| WHAT YOU HAVE TO DO |
Only lines holding "illegalCommand" are needed; copy each of them from the data below.

#### RECORD EXCERPTS

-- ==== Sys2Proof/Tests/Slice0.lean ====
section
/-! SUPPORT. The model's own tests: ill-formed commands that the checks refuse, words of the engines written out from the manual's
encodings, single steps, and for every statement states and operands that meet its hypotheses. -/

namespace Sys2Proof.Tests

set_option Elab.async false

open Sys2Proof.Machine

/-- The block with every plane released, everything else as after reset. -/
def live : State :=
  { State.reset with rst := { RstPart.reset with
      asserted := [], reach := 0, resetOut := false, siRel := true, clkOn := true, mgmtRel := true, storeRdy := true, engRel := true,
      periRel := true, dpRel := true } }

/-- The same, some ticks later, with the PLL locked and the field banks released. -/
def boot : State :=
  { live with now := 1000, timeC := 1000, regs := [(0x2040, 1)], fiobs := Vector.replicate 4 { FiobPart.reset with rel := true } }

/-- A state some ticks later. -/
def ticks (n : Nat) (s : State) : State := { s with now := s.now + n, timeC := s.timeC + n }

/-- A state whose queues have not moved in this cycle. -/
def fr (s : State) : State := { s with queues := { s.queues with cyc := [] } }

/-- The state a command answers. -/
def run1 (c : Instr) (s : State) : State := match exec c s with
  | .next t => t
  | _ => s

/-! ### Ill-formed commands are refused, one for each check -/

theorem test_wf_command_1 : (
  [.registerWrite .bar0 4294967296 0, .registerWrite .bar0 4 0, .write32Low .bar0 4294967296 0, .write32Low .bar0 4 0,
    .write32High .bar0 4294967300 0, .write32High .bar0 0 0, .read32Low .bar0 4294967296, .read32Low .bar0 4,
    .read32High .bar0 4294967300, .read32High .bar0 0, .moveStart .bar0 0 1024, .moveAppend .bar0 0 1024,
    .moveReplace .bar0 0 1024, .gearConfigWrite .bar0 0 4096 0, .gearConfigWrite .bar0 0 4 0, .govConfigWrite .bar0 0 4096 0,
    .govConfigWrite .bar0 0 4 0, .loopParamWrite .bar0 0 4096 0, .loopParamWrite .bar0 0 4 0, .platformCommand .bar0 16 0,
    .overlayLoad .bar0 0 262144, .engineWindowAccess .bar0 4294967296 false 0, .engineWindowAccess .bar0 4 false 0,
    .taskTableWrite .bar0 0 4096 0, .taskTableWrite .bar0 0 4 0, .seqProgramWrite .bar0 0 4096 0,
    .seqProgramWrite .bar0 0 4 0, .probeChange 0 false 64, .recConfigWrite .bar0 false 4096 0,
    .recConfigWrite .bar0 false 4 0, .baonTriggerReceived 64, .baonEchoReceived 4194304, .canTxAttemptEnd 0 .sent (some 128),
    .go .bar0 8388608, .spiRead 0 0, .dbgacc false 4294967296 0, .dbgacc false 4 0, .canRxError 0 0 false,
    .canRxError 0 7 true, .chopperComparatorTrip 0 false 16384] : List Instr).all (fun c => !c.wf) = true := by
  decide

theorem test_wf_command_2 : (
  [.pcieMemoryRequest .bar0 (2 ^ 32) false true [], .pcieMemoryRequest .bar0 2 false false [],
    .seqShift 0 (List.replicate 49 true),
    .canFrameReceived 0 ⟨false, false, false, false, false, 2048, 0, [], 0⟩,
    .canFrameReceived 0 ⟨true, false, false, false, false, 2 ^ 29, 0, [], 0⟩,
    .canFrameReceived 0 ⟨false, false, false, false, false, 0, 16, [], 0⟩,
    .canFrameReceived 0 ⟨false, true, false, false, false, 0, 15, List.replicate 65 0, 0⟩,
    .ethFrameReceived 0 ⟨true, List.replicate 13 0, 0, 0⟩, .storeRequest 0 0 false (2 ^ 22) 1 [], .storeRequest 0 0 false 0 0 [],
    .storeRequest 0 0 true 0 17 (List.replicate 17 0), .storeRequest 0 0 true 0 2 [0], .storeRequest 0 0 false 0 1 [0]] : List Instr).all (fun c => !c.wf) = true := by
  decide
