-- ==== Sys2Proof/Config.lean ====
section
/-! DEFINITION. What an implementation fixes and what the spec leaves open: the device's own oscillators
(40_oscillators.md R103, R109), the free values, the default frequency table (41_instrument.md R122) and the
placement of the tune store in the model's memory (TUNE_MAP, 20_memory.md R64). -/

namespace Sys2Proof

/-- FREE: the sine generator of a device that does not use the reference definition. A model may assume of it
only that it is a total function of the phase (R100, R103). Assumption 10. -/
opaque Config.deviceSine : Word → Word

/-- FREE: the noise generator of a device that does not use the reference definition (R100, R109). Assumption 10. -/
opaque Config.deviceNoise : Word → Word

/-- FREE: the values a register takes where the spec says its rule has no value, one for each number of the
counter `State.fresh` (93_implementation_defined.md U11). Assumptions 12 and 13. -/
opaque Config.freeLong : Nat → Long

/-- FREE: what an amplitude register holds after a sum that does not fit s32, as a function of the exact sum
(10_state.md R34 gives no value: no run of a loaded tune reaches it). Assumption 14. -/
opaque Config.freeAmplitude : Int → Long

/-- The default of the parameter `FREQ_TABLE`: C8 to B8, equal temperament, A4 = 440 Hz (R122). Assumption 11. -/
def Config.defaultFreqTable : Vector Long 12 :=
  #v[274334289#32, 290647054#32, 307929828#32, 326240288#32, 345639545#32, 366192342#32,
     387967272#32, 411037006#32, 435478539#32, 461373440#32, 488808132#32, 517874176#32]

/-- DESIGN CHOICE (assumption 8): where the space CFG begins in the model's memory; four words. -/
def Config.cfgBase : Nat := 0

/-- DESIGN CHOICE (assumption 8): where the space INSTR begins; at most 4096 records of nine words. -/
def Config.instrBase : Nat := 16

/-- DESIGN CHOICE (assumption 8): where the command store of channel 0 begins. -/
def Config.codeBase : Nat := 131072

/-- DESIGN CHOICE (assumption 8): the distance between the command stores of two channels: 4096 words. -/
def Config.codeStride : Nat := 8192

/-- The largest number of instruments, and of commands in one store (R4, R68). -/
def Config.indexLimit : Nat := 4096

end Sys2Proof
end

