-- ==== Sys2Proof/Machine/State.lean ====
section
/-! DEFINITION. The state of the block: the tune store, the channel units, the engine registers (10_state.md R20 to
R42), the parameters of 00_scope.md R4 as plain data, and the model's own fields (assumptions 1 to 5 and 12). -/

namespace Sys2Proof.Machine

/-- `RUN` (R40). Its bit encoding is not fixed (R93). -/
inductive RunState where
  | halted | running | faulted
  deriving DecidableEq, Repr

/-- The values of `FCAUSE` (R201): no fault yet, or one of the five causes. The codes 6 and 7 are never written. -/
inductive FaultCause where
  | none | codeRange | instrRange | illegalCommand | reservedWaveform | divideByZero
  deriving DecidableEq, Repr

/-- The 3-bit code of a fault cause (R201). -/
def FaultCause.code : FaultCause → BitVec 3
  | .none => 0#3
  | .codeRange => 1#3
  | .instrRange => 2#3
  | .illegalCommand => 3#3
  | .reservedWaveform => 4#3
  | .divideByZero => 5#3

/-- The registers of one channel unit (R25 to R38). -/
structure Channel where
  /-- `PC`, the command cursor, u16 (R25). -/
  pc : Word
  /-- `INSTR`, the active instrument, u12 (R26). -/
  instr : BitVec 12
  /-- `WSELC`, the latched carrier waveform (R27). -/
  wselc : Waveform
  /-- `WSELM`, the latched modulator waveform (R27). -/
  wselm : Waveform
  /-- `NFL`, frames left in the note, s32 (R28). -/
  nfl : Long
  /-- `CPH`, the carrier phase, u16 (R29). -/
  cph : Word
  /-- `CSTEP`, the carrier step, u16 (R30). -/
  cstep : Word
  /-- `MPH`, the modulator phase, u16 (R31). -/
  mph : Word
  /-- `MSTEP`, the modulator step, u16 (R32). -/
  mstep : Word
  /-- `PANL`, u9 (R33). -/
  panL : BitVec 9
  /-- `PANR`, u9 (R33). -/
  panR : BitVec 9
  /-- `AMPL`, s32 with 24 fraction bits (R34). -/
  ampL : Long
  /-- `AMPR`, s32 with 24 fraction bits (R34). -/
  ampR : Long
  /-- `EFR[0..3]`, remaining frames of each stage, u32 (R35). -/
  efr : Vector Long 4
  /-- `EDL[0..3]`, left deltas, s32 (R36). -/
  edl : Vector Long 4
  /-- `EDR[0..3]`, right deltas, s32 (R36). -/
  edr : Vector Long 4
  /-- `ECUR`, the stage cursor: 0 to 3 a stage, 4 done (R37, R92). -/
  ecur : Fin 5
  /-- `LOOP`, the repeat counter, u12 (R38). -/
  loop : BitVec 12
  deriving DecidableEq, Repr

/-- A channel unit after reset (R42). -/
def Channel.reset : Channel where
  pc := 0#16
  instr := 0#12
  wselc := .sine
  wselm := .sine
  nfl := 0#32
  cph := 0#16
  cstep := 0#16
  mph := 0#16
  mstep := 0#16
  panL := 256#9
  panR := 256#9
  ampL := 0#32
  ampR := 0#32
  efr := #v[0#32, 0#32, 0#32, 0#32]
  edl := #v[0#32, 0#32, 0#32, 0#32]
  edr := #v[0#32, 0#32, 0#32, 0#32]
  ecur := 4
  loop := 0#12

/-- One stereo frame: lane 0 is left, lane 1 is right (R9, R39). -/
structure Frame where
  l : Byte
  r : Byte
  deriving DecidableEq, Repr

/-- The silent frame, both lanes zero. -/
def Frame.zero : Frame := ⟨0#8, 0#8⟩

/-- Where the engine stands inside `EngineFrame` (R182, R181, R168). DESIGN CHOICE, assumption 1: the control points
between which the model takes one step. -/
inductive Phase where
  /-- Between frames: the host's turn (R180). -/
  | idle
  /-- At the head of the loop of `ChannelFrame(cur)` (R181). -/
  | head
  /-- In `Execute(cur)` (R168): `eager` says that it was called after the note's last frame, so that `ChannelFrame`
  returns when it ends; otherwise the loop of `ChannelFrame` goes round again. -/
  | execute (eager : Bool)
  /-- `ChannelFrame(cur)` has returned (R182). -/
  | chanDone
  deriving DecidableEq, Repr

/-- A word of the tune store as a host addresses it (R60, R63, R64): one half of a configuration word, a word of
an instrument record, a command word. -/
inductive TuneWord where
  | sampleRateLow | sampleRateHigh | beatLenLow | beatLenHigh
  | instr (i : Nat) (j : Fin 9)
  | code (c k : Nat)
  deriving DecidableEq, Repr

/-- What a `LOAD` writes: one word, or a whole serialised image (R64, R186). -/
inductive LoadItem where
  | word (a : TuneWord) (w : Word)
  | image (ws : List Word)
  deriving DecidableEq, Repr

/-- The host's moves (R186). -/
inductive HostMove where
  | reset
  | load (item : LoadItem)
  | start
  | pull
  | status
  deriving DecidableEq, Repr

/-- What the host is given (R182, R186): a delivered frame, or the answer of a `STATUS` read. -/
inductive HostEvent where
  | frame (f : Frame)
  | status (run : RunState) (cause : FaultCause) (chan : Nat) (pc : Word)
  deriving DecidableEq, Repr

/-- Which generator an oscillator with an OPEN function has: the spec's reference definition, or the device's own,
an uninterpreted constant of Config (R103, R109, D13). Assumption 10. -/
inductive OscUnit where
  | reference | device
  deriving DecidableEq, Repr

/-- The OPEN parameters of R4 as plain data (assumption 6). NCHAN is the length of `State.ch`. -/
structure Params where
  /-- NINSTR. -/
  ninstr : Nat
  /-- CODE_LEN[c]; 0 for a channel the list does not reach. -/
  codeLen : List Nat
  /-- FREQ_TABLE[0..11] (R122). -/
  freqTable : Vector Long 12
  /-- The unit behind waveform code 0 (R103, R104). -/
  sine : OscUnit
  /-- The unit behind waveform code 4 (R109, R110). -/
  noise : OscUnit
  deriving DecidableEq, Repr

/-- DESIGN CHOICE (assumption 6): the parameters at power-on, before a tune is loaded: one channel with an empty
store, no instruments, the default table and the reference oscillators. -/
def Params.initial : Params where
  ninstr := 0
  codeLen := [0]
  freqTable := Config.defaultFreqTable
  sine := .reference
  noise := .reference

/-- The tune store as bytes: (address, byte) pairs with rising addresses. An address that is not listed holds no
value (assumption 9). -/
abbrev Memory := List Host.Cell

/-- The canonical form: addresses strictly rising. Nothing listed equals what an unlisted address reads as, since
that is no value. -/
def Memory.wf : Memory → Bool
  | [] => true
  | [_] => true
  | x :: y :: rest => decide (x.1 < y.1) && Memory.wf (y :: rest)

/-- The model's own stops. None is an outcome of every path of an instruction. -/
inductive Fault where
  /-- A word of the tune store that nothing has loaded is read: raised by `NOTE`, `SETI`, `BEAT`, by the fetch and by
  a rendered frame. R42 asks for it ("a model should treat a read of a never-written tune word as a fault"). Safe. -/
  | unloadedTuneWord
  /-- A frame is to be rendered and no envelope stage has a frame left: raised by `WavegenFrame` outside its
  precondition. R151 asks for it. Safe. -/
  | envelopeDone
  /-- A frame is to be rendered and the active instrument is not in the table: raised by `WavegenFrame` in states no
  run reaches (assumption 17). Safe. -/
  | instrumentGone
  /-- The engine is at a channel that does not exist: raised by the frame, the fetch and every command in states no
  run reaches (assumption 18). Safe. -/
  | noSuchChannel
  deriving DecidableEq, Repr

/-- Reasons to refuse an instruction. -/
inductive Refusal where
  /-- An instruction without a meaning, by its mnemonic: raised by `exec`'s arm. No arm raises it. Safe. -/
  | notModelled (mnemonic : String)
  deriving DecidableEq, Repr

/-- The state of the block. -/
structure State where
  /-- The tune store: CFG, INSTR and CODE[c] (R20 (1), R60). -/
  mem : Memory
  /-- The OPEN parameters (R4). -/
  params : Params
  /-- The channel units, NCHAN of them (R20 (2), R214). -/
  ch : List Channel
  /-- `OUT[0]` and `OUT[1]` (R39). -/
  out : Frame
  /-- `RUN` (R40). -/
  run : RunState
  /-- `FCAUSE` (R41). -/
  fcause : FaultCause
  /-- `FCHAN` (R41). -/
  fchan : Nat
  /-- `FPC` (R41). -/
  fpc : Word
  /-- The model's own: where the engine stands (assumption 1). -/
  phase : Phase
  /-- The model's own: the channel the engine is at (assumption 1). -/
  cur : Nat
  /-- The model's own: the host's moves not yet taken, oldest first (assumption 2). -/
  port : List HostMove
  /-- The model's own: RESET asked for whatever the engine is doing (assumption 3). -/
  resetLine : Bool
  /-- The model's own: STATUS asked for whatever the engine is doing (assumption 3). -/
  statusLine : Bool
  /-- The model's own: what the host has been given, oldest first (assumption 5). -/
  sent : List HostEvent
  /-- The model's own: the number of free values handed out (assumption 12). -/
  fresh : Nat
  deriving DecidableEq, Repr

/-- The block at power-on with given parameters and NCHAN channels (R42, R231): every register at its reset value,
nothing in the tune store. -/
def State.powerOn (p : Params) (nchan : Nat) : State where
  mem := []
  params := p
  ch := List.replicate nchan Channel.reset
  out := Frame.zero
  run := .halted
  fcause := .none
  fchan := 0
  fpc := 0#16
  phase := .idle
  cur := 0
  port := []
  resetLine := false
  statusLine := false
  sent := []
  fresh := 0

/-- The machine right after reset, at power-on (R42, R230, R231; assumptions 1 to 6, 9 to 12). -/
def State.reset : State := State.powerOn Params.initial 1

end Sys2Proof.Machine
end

########

| EXERCISE RESULT |
  | none | codeRange | instrRange | illegalCommand | reservedWaveform | divideByZero
  | .illegalCommand => 3#3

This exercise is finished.